I had an hour to spare, and decided to write and optimize something that I did not need.
I decided to try to make Arrays.binarySearch(…) less cache-trashy.
I also changed the specification of my binarySearch algorithm a bit, to make it behave more like a traversable database-index, by demanding it must return the lowest index of a specific value in the array, in case the value occurs multiple times.

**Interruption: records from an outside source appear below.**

-- ==== Sys2Proof/Safety.lean ====
section
/-! DEFINITION. The terms claims are stated in: the checks of R8 spelled out, what an operation leaves unchanged, the
result of a poll as the rules give it, the invariants of R45, and conditions on the inputs of a run. -/

namespace Sys2Proof.Machine

variable {c : Config}

/-! ## Configuration -/

/-- The checks of R8, spelled out. -/
structure WellFormedConfig (c : Config) : Prop where
  /-- `wf_npat` -/
  nPat      : 1 ≤ c.nPat ∧ c.nPat ≤ 2 ^ c.iw
  /-- `wf_len_even` -/
  lenEven   : ∀ e ∈ c.catalog, e.len % 2 = 0
  /-- `wf_len_min` -/
  lenMin    : ∀ e ∈ c.catalog, 4 ≤ e.len
  /-- `wf_in_store` -/
  inStore   : ∀ e ∈ c.catalog, e.start + e.len ≤ c.storeSize
  /-- `wf_store_addr` -/
  storeAddr : c.storeSize ≤ 2 ^ c.addrW
  /-- `wf_delay` -/
  delay     : 1 ≤ c.delayBase ∧ c.delayBase < c.delayWrap ∧ 1 ≤ c.delayStep ∧
    c.delayWrap + c.delayStep < 2 ^ (c.dw + 1)
  /-- `wf_delay_reg` -/
  delayReg  : c.delayWrap - 1 < 2 ^ c.dw
  /-- `wf_tick` -/
  tick      : 1 ≤ c.tickCycles ∧ c.tickCycles ≤ 2 ^ c.pw

/-- `e` is `CatLookup(j)` (R140). -/
def IsCatLookup (c : Config) (j : Nat) (e : Entry) : Prop :=
  (if j < c.nPat then c.catalog[j]? else c.catalog[0]?) = some e

/-! ## One cycle -/

/-- The state `n` cycles on that holds the registers `r`: the configuration and the store as before, `n` inputs spent. -/
def State.later (s : State) (n : Nat) (r : Regs s.cfg) : State :=
  { cfg := s.cfg, store := s.store, regs := r, inputs := s.inputs.drop n, drawIndex := s.drawIndex + n }

/-- The synchroniser rule ran from `r` to `r'` with the port levels `p` (R120). -/
def Synchronised (r : Regs c) (p : PortIn) (r' : Regs c) : Prop :=
  r'.spdS1 = p.btnSpeed ∧ r'.spdS2 = r.spdS1 ∧ r'.patS1 = p.btnPattern ∧ r'.patS2 = r.patS1

/-- Operation `i` completes in `s`: it answers a next state with registers `r` of which `P` holds, the synchroniser rule
ran beside it, and every byte of the store reads as before. -/
def Completes (i : Instr) (s : State) (P : Regs s.cfg → Prop) : Prop :=
  ∃ r : Regs s.cfg, exec i s = .next (s.later 1 r) ∧ (∀ a, (s.later 1 r).storeByte a = s.storeByte a) ∧
    Synchronised s.regs s.portIn r ∧ P r

/-- The scan registers are unchanged: direction, offset, latched entry. -/
def SameScan (r r' : Regs c) : Prop := r'.dir = r.dir ∧ r'.i = r.i ∧ r'.eStart = r.eStart ∧ r'.eLen = r.eLen

/-- The serializer's registers are unchanged. -/
def SameShifter (r r' : Regs c) : Prop := r'.k = r.k ∧ r'.bitcnt = r.bitcnt ∧ r'.shreg = r.shreg

/-- The delay counter is unchanged. -/
def SameTimer (r r' : Regs c) : Prop := r'.ticks = r.ticks ∧ r'.pre = r.pre

/-- The playback state of R37 is unchanged. -/
def SamePlayback (r r' : Regs c) : Prop := r'.idx = r.idx ∧ r'.rev = r.rev ∧ r'.delay = r.delay ∧ r'.sw = r.sw

/-- The debouncer latches are unchanged. -/
def SameLatches (r r' : Regs c) : Prop := r'.spdLatch = r.spdLatch ∧ r'.patLatch = r.patLatch

/-- Every register holds its `RESET_STATE` value (R44's table). -/
def IsResetState (r : Regs c) : Prop :=
  r.S = 0x0#4 ∧ r.dir = false ∧ r.k = false ∧ r.bitcnt = 0 ∧ r.shreg = 0x00#8 ∧ r.i = 0 ∧ r.eStart = 0 ∧ r.eLen = 0 ∧
    r.ticks = 0 ∧ r.pre = 0 ∧ r.idx = 0 ∧ r.rev = false ∧ r.delay = BitVec.ofNat c.dw c.delayBase ∧ r.sw = false ∧
    r.spdLatch = false ∧ r.patLatch = false ∧ r.spdS1 = false ∧ r.spdS2 = false ∧ r.patS1 = false ∧ r.patS2 = false

/-! ## Polls -/

/-- The delay level after a speed action from `r` (R124), as a number: `t` has `DW + 1` bits, the register `DW`. -/
def levelAfterSpeedAction (r : Regs c) : Nat :=
  let t := (r.delay.toNat + c.delayStep) % 2 ^ (c.dw + 1)
  if c.delayWrap ≤ t then c.delayBase % 2 ^ c.dw else t % 2 ^ c.dw

/-- The pattern index after an advance from `r` (R125), as a number: `idx + 1` fits its `IW + 1` bits. -/
def idxAfterAdvance (r : Regs c) : Nat :=
  if c.nPat ≤ r.idx.toNat + 1 then 0 else (r.idx.toNat + 1) % 2 ^ c.iw

/-- A speed action led from `r` to `r'` (R124). -/
def SpeedActed (r r' : Regs c) : Prop := r'.delay.toNat = levelAfterSpeedAction r

/-- A pattern action led from `r` to `r'` (R125). -/
def PatternActed (r r' : Regs c) : Prop :=
  if r.rev then r'.rev = false ∧ r'.idx.toNat = idxAfterAdvance r ∧ r'.sw = true
  else r'.rev = true ∧ r'.idx = r.idx ∧ r'.sw = r.sw

/-- One poll led from `r` to `r'` (R121, R122, R123): what it does to the latches and the playback state. -/
def Polled (r r' : Regs c) : Prop :=
  if r.spdS2 = true ∧ r.spdLatch = false then
    r'.spdLatch = true ∧ SpeedActed r r' ∧ r'.patLatch = r.patLatch ∧ r'.idx = r.idx ∧ r'.rev = r.rev ∧ r'.sw = r.sw
  else
    r'.spdLatch = (if r.spdS2 then r.spdLatch else false) ∧ r'.delay = r.delay ∧
      if r.patS2 = true ∧ r.patLatch = false then r'.patLatch = true ∧ PatternActed r r'
      else
        r'.patLatch = (if r.patS2 then r.patLatch else false) ∧ r'.idx = r.idx ∧ r'.rev = r.rev ∧ r'.sw = r.sw

/-- A sequence of polls, each with its samples `(spd_s2, pat_s2)`. -/
def polls (r : Regs c) (samples : List (Bool × Bool)) : Regs c :=
  samples.foldl (fun r x => ({ r with spdS2 := x.1, patS2 := x.2 } : Regs c).poll) r

/-! ## The invariants of R45 -/

/-- The codes of a step after its CHECK: LOAD_A to POLL3 (R45 INV6, INV8). -/
def InStep (w : Code) : Prop := 0x2 ≤ w.toNat ∧ w.toNat ≤ 0xA

/-- SHIFT_LO or SHIFT_HI: a bit is on the line. -/
def Shifting (w : Code) : Prop := w = 0x4#4 ∨ w = 0x5#4

/-- The byte of the current pair that `k` selects, read from the store (R51). -/
def State.currentByte (s : State) : Byte := s.memRead (if s.regs.k then s.regs.aSecond else s.regs.aFirst)

/-- The invariants of R45 with the facts of R105, R141 and C4 that their proofs rest on. INV10 and INV11 speak of the
byte last loaded; a state holds no history, so `shifting` names that byte by its address, which R100 and R101 give it
(log 11). -/
structure Inv (s : State) : Prop where
  /-- The configuration passes R8. -/
  config     : s.cfg.wf = true
  /-- The listed bytes of the store are in canonical form. -/
  storeForm  : Memory.wf s.cfg s.store = true
  /-- INV1: `S` is in 0x0 to 0xC. -/
  code       : s.regs.S.toNat ≤ 0xC
  /-- INV2: `idx < N_PAT`. -/
  index      : s.regs.idx.toNat < s.cfg.nPat
  /-- INV3: `delay` is in `LEVELS`. -/
  level      : isLevel s.cfg s.regs.delay.toNat
  /-- INV4: past the first FWD_INIT the latched entry is a catalog entry. -/
  entry      : (s.regs.S = 0x0#4 ∧ s.regs.eStart = 0 ∧ s.regs.eLen = 0) ∨
    ∃ e ∈ s.cfg.catalog, s.regs.eStart.toNat = e.start ∧ s.regs.eLen.toNat = e.len
  /-- INV5. -/
  fwdCheck   : s.regs.dir = false → s.regs.S = 0x1#4 →
    s.regs.eStart.toNat ≤ s.regs.i.toNat ∧ s.regs.i.toNat ≤ s.regs.rangeEnd.toNat ∧
      (s.regs.i.toNat - s.regs.eStart.toNat) % 2 = 0
  /-- INV6. -/
  fwdStep    : s.regs.dir = false → InStep s.regs.S → s.regs.i.toNat + 2 ≤ s.regs.rangeEnd.toNat
  /-- INV7. -/
  revCheck   : s.regs.dir = true → s.regs.S = 0x1#4 →
    s.regs.eStart.toNat + 1 ≤ s.regs.i.toNat ∧ s.regs.i.toNat + 3 ≤ s.regs.rangeEnd.toNat ∧
      (s.regs.i.toNat - s.regs.eStart.toNat) % 2 = 1
  /-- INV8. -/
  revStep    : s.regs.dir = true → InStep s.regs.S → s.regs.eStart.toNat + 3 ≤ s.regs.i.toNat
  /-- INV9. -/
  counter    : s.regs.S = 0x9#4 →
    1 ≤ s.regs.ticks.toNat ∧ s.regs.ticks.toNat ≤ s.regs.delay.toNat ∧ s.regs.pre.toNat ≤ s.cfg.tickCycles - 1
  /-- INV10 and INV11. -/
  shifting   : Shifting s.regs.S → s.regs.shreg = s.currentByte >>> s.regs.bitcnt.toNat
  /-- A forward step keeps the parity CHECK saw. -/
  fwdParity  : s.regs.dir = false → InStep s.regs.S →
    s.regs.eStart.toNat ≤ s.regs.i.toNat ∧ (s.regs.i.toNat - s.regs.eStart.toNat) % 2 = 0
  /-- A reverse step keeps the parity and the bound CHECK saw. -/
  revParity  : s.regs.dir = true → InStep s.regs.S →
    s.regs.i.toNat + 3 ≤ s.regs.rangeEnd.toNat ∧ (s.regs.i.toNat - s.regs.eStart.toNat) % 2 = 1
  /-- R105: outside SHIFT_LO and SHIFT_HI the shift register is empty. -/
  idle       : ¬ Shifting s.regs.S → s.regs.shreg = 0
  /-- R101: LOAD_B follows a first byte. -/
  firstByte  : s.regs.S = 0x3#4 → s.regs.k = false
  /-- R104: LATCH follows a second byte. -/
  secondByte : s.regs.S = 0x6#4 → s.regs.k = true
  /-- R141: `sw` is 0 on entry to FWD_INIT. -/
  restart    : s.regs.S = 0x0#4 → s.regs.sw = false
  /-- R142: `sw` is 0 while a pair is sent, up to the poll after its latch. -/
  sending    : 0x2 ≤ s.regs.S.toNat → s.regs.S.toNat ≤ 0x7 → s.regs.sw = false
  /-- C4: while no switch is requested, the latched entry is the active one. -/
  active     : s.regs.sw = false → s.regs.S ≠ 0x0#4 →
    ∃ e, IsCatLookup s.cfg s.regs.idx.toNat e ∧ s.regs.eStart.toNat = e.start ∧ s.regs.eLen.toNat = e.len

/-! ## Runs -/

/-- The successors of an operation (R42). -/
def successors : Instr → List Code
  | .fwdInit   => [0x1#4]
  | .check     => [0x2#4, 0xB#4]
  | .loadA     => [0x4#4]
  | .loadB     => [0x4#4]
  | .shiftLo   => [0x5#4]
  | .shiftHi   => [0x4#4, 0x3#4, 0x6#4]
  | .latch     => [0x7#4]
  | .poll1     => [0x8#4]
  | .poll2     => [0x9#4]
  | .delay     => [0x9#4, 0xA#4]
  | .poll3     => [0x1#4]
  | .passEnd   => [0xC#4, 0x0#4]
  | .revInit   => [0x1#4]
  | .reservedD => [0x0#4]
  | .reservedE => [0x0#4]
  | .reservedF => [0x0#4]

/-- Whenever a step without a reset leaves code `w` in `S`, `P` held of the state before it. -/
def ReachedOnlyFrom (w : Code) (P : State → Prop) : Prop :=
  ∀ (s : State) (r : Regs s.cfg), s.portIn.rst = false → step s = .next (s.later 1 r) → r.S = w → P s

/-- The poll of this cycle performs the pattern action that advances the pattern and requests a switch (R123, R125). -/
def RequestsSwitch (r : Regs c) : Prop :=
  ¬ (r.spdS2 = true ∧ r.spdLatch = false) ∧ r.patS2 = true ∧ r.patLatch = false ∧ r.rev = true

/-- The cycle `j` cycles from now is a poll that requests a switch. -/
def SwitchAt (s : State) (j : Nat) : Prop :=
  ∃ t, cycles j s = .next t ∧ (t.regs.S = 0x7#4 ∨ t.regs.S = 0x8#4 ∨ t.regs.S = 0xA#4) ∧ RequestsSwitch t.regs

/-- No reset at any of the next `n` edges. -/
def NoReset (s : State) (n : Nat) : Prop := ∀ j < n, (s.portInAt j).rst = false

/-- No reset and no button at any of the next `n` edges, and none on its way through the synchronisers. -/
def Quiet (s : State) (n : Nat) : Prop :=
  (∀ j < n, s.portInAt j = ⟨false, false, false⟩) ∧
    s.regs.spdS1 = false ∧ s.regs.spdS2 = false ∧ s.regs.patS1 = false ∧ s.regs.patS2 = false

/-- The eight bits of a byte, two cycles each (R78). -/
def byteTrace : List Instr := (List.replicate 8 [Instr.shiftLo, Instr.shiftHi]).flatten

/-- `STEP` with a delay of `n` cycles (R82). -/
def stepTrace (n : Nat) : List Instr :=
  [.check, .loadA] ++ byteTrace ++ [.loadB] ++ byteTrace ++ [.latch, .poll1, .poll2] ++ List.replicate n .delay ++
    [.poll3]

/-- The cycles of one step for each delay level of `ds` (R153). -/
def stepsLength (c : Config) (ds : List Nat) : Nat := (ds.map fun d => 39 + d * c.tickCycles).sum

/-- One `STEP` for each delay level of `ds` (R82). -/
def stepsTrace (c : Config) (ds : List Nat) : List Instr := (ds.map fun d => stepTrace (d * c.tickCycles)).flatten

/-- A pass of at most `n` pairs runs from `s` to the registers `r`: it starts with the operation `start`, makes one step
for each delay level of `ds`, shows the pairs `pair 0`, `pair 1`, ... and ends at its PASS_END. It stops short only
after the step in which a switch was requested (R149, R150). -/
structure Passes (s : State) (start : Instr) (n : Nat) (pair : Nat → Byte × Byte) (ds : List Nat) (r : Regs s.cfg) :
    Prop where
  /-- No more than `n` steps. -/
  steps      : ds.length ≤ n
  /-- Each step's delay is a level. -/
  levels     : ∀ d ∈ ds, isLevel s.cfg d
  /-- The trace is `start STEP^m CHECK PASS_END`. -/
  operations : trace (stepsLength s.cfg ds + 3) s = start :: stepsTrace s.cfg ds ++ [.check, .passEnd]
  /-- The pass has 3 cycles more than its steps. -/
  finish     : cycles (stepsLength s.cfg ds + 3) s = .next (s.later (stepsLength s.cfg ds + 3) r)
  /-- The frames, each exactly once, in order. -/
  shown      : frames (observe (stepsLength s.cfg ds + 3) s) = (List.range ds.length).map pair
  /-- A poll of the pass that requests a switch belongs to its last step. -/
  lastStep   : ∀ j < stepsLength s.cfg ds + 3, SwitchAt s j → 1 + stepsLength s.cfg ds.dropLast ≤ j
  /-- A pass that stops short saw a request. -/
  early      : ds.length < n → ∃ j < stepsLength s.cfg ds + 3, SwitchAt s j

end Sys2Proof.Machine
end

My initial (hierarchial) approach shows (on average) performance 3.1x as fast as a naive implementation:
Creating data-set...
Generating random values...
Sorting data-set...
Generating lookup indices...
Generating lookup tables...
Printing table lengths...
67108864
2097152
65536
2048
64
Performing sanity-checks...
Starting benchmark...
...
norm took 955ms (100%, 1097K ops/s)
rec1 took 610ms (156%, 1718K ops/s)
rec2 took 523ms (182%, 2004K ops/s)
rec3 took 505ms (189%, 2076K ops/s)
rec4 took 388ms (246%, 2702K ops/s)
...
4GB: (die hard mode)
...
norm took 12564ms (100%, 667K ops/s)
rec1 took 8137ms (154%, 1030K ops/s)
rec2 took 5306ms (236%, 1580K ops/s)
rec3 took 4962ms (253%, 1690K ops/s)
rec4 took 4137ms (303%, 2027K ops/s)
...
Die-hards are supposed to set [icode]isDiehard[/icode] to [icode]true[/icode].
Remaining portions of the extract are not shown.